◆ Work order
Once the line with "def State.withFetchWord (s" is found, repeat exactly that line and every one after it until the data below ends, including the last line.

[Data section Boundary: Start]

-- ==== Sys2Proof/Machine/Step.lean ====
section
/-! DEFINITION. One step: the engine takes the host's next input (spec/45_commands.md R145; spec/20_memory.md R60). There
is no program counter and no fetch (spec/10_state.md R23): the order of commands is the order the host issues them in. -/

namespace Sys2Proof.Machine

/-- One step of the engine. A command is decoded and executed as one atomic step; a reset gives the reset state; with
nothing issued the state is held unchanged (R145, R187, R190, R191). -/
def step (s : State) : Host.Outcome State Fault Refusal :=
  match s.nextInput with
  | none => .next s
  | some (.idle, t) => .next t
  | some (.command cmd, t) => exec (decode cmd) t
  | some (.reset, t) => .next t.applyReset
  | some (.resetDuring _, t) => .next t.applyReset

/-- `s` with the host issuing, next, the word whose low `nbits` bits are those of `w`, all others 0. -/
def State.withFetchWord (s : State) (nbits w : Nat) : State :=
  match tableWord nbits w with
  | some cmd => s.issue cmd
  | none => s

end Sys2Proof.Machine
end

[Data section Boundary: End]

◆ Exercise answer
def State.withFetchWord (s : State) (nbits w : Nat) : State :=
  match tableWord nbits w with
  | some cmd => s.issue cmd
  | none => s

end Sys2Proof.Machine
end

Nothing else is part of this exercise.